Task goal: From the first line to the last, give the data again exactly.

(Stored data)
------------------------------------

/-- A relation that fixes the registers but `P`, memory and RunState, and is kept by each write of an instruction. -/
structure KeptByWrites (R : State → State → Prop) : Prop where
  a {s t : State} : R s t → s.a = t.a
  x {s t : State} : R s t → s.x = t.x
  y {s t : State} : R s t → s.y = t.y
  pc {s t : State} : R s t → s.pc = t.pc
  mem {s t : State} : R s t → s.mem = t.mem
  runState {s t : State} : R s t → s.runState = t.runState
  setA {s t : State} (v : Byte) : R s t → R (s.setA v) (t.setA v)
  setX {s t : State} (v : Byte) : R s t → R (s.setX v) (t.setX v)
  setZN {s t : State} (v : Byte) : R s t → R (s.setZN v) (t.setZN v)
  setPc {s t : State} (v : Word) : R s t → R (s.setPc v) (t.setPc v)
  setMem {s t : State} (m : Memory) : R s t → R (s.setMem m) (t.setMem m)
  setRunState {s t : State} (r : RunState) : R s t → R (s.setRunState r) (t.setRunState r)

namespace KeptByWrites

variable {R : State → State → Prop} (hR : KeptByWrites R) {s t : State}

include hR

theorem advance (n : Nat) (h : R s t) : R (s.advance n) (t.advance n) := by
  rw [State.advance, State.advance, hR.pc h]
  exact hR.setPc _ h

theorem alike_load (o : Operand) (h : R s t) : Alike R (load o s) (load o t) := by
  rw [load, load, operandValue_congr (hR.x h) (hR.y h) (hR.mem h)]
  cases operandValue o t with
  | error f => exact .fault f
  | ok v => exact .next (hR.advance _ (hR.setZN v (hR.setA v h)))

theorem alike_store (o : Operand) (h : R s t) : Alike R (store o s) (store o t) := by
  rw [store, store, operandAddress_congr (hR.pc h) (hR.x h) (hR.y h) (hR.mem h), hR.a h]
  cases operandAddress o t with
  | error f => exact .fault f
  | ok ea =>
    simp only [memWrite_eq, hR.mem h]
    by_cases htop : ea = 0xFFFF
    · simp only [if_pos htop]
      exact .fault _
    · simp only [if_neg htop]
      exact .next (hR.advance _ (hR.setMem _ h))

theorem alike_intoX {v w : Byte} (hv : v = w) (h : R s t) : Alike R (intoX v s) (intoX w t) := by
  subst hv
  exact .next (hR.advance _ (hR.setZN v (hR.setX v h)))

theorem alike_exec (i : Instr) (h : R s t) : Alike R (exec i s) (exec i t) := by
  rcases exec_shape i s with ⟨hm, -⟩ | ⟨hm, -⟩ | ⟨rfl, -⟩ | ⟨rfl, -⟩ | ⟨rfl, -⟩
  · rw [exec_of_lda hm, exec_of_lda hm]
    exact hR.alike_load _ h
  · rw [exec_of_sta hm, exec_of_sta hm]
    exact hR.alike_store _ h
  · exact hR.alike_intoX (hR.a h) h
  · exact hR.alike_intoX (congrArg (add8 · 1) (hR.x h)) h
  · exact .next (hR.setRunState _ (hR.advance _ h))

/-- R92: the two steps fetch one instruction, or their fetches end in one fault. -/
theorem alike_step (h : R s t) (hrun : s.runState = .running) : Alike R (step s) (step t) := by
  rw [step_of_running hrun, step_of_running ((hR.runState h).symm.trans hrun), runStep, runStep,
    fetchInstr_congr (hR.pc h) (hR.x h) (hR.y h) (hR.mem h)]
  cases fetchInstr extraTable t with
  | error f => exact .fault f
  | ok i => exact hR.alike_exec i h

------------------------------------

Exercise answer:
/-- A relation that fixes the registers but `P`, memory and RunState, and is kept by each write of an instruction. -/
structure KeptByWrites (R : State → State → Prop) : Prop where
  a {s t : State} : R s t → s.a = t.a
  x {s t : State} : R s t → s.x = t.x
  y {s t : State} : R s t → s.y = t.y
  pc {s t : State} : R s t → s.pc = t.pc
  mem {s t : State} : R s t → s.mem = t.mem
  runState {s t : State} : R s t → s.runState = t.runState
  setA {s t : State} (v : Byte) : R s t → R (s.setA v) (t.setA v)
  setX {s t : State} (v : Byte) : R s t → R (s.setX v) (t.setX v)
  setZN {s t : State} (v : Byte) : R s t → R (s.setZN v) (t.setZN v)
  setPc {s t : State} (v : Word) : R s t → R (s.setPc v) (t.setPc v)
  setMem {s t : State} (m : Memory) : R s t → R (s.setMem m) (t.setMem m)
  setRunState {s t : State} (r : RunState) : R s t → R (s.setRunState r) (t.setRunState r)

namespace KeptByWrites

variable {R : State → State → Prop} (hR : KeptByWrites R) {s t : State}

include hR

theorem advance (n : Nat) (h : R s t) : R (s.advance n) (t.advance n) := by
  rw [State.advance, State.advance, hR.pc h]
  exact hR.setPc _ h

theorem alike_load (o : Operand) (h : R s t) : Alike R (load o s) (load o t) := by
  rw [load, load, operandValue_congr (hR.x h) (hR.y h) (hR.mem h)]
  cases operandValue o t with
  | error f => exact .fault f
  | ok v => exact .next (hR.advance _ (hR.setZN v (hR.setA v h)))

theorem alike_store (o : Operand) (h : R s t) : Alike R (store o s) (store o t) := by
  rw [store, store, operandAddress_congr (hR.pc h) (hR.x h) (hR.y h) (hR.mem h), hR.a h]
  cases operandAddress o t with
  | error f => exact .fault f
  | ok ea =>
    simp only [memWrite_eq, hR.mem h]
    by_cases htop : ea = 0xFFFF
    · simp only [if_pos htop]
      exact .fault _
    · simp only [if_neg htop]
      exact .next (hR.advance _ (hR.setMem _ h))

theorem alike_intoX {v w : Byte} (hv : v = w) (h : R s t) : Alike R (intoX v s) (intoX w t) := by
  subst hv
  exact .next (hR.advance _ (hR.setZN v (hR.setX v h)))

theorem alike_exec (i : Instr) (h : R s t) : Alike R (exec i s) (exec i t) := by
  rcases exec_shape i s with ⟨hm, -⟩ | ⟨hm, -⟩ | ⟨rfl, -⟩ | ⟨rfl, -⟩ | ⟨rfl, -⟩
  · rw [exec_of_lda hm, exec_of_lda hm]
    exact hR.alike_load _ h
  · rw [exec_of_sta hm, exec_of_sta hm]
    exact hR.alike_store _ h
  · exact hR.alike_intoX (hR.a h) h
  · exact hR.alike_intoX (congrArg (add8 · 1) (hR.x h)) h
  · exact .next (hR.setRunState _ (hR.advance _ h))

/-- R92: the two steps fetch one instruction, or their fetches end in one fault. -/
theorem alike_step (h : R s t) (hrun : s.runState = .running) : Alike R (step s) (step t) := by
  rw [step_of_running hrun, step_of_running ((hR.runState h).symm.trans hrun), runStep, runStep,
    fetchInstr_congr (hR.pc h) (hR.x h) (hR.y h) (hR.mem h)]
  cases fetchInstr extraTable t with
  | error f => exact .fault f
  | ok i => exact hR.alike_exec i h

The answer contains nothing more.